··· Available data

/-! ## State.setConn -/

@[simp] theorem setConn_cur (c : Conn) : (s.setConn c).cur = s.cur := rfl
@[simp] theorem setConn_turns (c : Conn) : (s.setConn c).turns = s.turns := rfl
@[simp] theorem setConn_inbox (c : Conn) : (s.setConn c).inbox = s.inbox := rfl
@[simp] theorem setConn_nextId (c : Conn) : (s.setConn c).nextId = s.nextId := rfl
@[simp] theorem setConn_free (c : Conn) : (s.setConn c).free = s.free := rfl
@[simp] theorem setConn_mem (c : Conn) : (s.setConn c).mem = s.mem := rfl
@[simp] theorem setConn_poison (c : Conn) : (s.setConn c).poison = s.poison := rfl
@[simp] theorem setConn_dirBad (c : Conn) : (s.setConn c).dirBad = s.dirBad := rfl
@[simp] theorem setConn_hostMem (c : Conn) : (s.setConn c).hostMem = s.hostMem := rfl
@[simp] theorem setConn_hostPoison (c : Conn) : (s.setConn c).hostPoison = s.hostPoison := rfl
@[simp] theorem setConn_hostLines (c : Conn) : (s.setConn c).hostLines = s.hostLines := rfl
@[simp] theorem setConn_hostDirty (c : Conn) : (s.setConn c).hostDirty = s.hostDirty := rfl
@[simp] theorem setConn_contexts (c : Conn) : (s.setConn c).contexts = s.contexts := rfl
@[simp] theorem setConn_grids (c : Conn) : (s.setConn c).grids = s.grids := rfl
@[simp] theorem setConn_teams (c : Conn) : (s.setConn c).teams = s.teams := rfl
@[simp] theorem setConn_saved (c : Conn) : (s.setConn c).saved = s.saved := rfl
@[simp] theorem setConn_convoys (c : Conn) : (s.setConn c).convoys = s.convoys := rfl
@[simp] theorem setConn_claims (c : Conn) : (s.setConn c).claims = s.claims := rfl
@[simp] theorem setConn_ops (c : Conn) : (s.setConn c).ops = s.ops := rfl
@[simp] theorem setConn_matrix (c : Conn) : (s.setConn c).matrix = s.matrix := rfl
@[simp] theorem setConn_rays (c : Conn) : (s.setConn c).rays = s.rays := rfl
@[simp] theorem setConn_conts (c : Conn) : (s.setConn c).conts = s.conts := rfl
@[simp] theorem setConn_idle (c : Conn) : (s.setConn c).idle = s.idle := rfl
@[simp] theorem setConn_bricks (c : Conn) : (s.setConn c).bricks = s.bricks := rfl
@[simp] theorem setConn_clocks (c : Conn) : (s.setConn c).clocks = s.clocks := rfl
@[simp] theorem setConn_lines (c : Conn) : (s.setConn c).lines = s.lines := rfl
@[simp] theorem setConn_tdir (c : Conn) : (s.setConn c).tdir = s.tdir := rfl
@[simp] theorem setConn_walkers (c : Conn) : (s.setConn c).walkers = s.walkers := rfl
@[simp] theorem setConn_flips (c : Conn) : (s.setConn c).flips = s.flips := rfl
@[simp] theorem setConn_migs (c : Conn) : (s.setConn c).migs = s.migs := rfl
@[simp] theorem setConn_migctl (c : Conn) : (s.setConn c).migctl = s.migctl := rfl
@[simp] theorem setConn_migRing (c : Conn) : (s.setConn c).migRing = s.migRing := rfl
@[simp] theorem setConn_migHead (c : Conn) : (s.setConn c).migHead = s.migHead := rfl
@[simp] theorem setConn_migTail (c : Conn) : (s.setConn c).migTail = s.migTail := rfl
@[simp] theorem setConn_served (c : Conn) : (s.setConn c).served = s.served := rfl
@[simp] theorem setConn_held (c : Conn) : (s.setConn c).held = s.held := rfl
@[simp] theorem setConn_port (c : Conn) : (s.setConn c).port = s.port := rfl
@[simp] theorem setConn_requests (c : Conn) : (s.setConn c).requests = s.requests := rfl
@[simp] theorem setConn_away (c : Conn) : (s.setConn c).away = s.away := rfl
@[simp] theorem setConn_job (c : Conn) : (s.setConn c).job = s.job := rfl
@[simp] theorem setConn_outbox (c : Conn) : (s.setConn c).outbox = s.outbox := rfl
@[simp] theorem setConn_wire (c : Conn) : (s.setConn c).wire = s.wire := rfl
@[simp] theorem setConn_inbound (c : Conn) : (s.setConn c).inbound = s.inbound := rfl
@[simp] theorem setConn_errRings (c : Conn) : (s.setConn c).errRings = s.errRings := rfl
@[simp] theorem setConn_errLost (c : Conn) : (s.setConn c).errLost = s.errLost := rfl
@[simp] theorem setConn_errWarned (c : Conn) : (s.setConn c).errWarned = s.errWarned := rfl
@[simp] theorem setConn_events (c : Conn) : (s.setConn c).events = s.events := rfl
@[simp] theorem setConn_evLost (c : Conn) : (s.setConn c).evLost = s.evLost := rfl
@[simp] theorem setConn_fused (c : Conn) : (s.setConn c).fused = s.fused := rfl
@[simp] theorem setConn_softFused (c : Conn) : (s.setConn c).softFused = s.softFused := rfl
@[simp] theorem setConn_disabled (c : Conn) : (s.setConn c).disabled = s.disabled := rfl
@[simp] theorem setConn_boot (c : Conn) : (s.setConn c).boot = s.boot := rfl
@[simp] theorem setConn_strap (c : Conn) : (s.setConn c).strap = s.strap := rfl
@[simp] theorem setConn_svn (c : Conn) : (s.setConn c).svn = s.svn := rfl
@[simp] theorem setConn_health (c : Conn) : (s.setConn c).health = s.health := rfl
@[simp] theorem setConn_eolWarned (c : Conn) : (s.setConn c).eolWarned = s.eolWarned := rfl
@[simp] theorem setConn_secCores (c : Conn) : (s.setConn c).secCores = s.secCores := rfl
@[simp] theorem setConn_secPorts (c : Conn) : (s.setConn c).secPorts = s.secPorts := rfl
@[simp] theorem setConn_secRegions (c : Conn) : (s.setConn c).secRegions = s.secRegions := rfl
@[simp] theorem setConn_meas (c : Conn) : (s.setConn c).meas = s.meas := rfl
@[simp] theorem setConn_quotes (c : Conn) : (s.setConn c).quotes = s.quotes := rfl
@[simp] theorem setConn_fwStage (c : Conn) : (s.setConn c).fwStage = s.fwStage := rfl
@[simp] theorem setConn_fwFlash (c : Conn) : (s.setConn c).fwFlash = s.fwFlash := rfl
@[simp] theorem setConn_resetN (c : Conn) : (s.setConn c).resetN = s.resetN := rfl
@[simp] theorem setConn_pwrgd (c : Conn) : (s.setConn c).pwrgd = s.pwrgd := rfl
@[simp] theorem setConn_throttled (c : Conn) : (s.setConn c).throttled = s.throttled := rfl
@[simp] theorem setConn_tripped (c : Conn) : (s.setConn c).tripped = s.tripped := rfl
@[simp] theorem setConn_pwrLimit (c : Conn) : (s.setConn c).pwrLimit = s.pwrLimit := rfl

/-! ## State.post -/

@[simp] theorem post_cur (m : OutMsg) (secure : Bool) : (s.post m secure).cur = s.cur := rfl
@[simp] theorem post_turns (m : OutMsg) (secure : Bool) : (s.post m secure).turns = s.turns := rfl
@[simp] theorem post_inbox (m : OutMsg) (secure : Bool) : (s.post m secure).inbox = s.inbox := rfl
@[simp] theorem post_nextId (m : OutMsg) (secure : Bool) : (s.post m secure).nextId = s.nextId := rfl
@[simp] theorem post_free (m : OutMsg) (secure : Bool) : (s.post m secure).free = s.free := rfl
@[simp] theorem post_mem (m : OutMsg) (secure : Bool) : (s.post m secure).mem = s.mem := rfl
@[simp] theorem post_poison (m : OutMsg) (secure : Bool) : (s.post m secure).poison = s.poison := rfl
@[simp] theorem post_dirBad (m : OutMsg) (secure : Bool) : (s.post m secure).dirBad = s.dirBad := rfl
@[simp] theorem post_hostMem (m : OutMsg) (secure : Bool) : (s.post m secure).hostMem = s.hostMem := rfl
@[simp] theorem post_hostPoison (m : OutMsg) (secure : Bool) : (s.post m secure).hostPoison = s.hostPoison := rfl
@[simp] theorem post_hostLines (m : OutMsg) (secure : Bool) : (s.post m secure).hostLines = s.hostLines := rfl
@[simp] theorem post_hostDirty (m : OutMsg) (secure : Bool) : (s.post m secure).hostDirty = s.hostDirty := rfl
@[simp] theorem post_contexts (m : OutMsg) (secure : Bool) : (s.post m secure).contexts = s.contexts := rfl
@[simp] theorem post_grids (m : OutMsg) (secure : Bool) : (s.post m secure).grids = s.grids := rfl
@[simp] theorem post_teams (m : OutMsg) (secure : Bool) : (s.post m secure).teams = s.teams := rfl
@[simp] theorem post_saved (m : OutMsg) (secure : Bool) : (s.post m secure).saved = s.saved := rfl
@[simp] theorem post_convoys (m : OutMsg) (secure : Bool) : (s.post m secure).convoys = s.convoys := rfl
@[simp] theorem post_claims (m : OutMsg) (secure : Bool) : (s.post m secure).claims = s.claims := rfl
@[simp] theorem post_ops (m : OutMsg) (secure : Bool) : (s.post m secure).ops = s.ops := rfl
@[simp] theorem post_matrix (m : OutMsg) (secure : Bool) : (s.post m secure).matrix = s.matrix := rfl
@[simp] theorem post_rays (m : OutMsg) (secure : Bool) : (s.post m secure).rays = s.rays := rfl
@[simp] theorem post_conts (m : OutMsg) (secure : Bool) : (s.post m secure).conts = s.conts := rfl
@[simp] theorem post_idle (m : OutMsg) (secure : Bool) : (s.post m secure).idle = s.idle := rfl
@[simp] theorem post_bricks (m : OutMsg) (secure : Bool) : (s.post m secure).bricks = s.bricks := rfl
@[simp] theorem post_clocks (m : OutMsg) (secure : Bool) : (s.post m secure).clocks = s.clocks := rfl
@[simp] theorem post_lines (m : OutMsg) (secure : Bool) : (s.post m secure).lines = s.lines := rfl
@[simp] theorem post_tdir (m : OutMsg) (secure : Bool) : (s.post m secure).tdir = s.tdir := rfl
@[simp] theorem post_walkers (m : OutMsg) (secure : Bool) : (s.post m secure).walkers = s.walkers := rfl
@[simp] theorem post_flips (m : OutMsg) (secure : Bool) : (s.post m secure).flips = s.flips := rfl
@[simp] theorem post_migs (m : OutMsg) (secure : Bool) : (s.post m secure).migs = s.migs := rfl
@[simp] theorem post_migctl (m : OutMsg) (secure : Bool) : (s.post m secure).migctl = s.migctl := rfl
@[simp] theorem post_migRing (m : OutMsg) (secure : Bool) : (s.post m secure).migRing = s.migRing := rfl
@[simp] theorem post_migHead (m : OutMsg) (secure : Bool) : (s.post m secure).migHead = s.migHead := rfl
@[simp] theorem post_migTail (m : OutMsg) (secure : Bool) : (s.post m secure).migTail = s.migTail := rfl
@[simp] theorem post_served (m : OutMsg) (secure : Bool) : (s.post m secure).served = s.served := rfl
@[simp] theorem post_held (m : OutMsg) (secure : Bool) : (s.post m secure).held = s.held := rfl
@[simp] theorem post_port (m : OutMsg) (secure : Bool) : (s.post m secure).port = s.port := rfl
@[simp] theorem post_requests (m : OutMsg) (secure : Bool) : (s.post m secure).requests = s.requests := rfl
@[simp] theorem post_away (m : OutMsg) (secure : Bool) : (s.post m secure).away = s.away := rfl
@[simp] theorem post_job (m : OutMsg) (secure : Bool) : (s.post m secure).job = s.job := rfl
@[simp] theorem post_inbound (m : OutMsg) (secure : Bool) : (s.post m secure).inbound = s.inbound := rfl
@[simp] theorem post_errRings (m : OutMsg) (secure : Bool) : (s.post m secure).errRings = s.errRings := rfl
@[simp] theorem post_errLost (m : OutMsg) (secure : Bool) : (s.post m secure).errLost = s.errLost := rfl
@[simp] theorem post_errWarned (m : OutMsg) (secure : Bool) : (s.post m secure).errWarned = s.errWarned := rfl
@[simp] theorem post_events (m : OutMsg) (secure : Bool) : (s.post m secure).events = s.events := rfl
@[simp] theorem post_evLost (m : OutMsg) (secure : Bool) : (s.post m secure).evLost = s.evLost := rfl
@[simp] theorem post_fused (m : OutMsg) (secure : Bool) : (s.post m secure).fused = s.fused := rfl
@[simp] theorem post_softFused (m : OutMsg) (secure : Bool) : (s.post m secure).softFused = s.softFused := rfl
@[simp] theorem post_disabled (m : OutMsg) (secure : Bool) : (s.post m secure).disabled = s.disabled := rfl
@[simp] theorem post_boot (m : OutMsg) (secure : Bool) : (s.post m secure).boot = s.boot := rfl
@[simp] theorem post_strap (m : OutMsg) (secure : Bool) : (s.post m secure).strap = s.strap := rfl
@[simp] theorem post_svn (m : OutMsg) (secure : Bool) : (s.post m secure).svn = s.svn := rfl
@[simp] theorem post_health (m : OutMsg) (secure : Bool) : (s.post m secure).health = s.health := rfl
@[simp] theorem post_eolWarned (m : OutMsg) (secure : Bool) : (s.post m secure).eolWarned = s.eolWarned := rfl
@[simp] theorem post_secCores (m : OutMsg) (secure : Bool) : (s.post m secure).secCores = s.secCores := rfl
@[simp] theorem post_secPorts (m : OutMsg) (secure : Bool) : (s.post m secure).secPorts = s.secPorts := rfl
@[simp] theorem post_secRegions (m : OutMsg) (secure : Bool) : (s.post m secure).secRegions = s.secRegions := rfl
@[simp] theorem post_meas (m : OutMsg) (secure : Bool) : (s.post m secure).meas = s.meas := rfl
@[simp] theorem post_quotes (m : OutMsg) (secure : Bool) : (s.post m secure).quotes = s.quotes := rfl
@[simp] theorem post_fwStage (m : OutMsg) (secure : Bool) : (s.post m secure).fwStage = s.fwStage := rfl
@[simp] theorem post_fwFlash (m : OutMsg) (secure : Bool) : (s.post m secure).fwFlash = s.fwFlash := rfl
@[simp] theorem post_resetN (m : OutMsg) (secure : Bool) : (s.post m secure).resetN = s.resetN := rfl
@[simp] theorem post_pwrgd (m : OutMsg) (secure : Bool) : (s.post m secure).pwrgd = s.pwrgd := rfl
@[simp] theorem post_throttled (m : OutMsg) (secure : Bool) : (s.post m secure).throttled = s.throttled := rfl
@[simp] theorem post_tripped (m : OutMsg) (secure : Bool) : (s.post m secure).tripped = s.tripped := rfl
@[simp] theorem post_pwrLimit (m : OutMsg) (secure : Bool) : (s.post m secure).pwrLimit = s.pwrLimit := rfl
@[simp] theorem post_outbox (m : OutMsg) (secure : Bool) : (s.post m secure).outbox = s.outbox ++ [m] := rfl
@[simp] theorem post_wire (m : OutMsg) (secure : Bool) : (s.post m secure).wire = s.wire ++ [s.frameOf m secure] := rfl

······

[Task instructions]
When the line with "c).hostDirty = s.hostDirty := rfl" is reached in the data above, begin copying, and stop after the line with "c).bricks = s.bricks := rfl"; copy each line exactly, both ends included.

[Task solution]
@[simp] theorem setConn_hostDirty (c : Conn) : (s.setConn c).hostDirty = s.hostDirty := rfl
@[simp] theorem setConn_contexts (c : Conn) : (s.setConn c).contexts = s.contexts := rfl
@[simp] theorem setConn_grids (c : Conn) : (s.setConn c).grids = s.grids := rfl
@[simp] theorem setConn_teams (c : Conn) : (s.setConn c).teams = s.teams := rfl
@[simp] theorem setConn_saved (c : Conn) : (s.setConn c).saved = s.saved := rfl
@[simp] theorem setConn_convoys (c : Conn) : (s.setConn c).convoys = s.convoys := rfl
@[simp] theorem setConn_claims (c : Conn) : (s.setConn c).claims = s.claims := rfl
@[simp] theorem setConn_ops (c : Conn) : (s.setConn c).ops = s.ops := rfl
@[simp] theorem setConn_matrix (c : Conn) : (s.setConn c).matrix = s.matrix := rfl
@[simp] theorem setConn_rays (c : Conn) : (s.setConn c).rays = s.rays := rfl
@[simp] theorem setConn_conts (c : Conn) : (s.setConn c).conts = s.conts := rfl
@[simp] theorem setConn_idle (c : Conn) : (s.setConn c).idle = s.idle := rfl
@[simp] theorem setConn_bricks (c : Conn) : (s.setConn c).bricks = s.bricks := rfl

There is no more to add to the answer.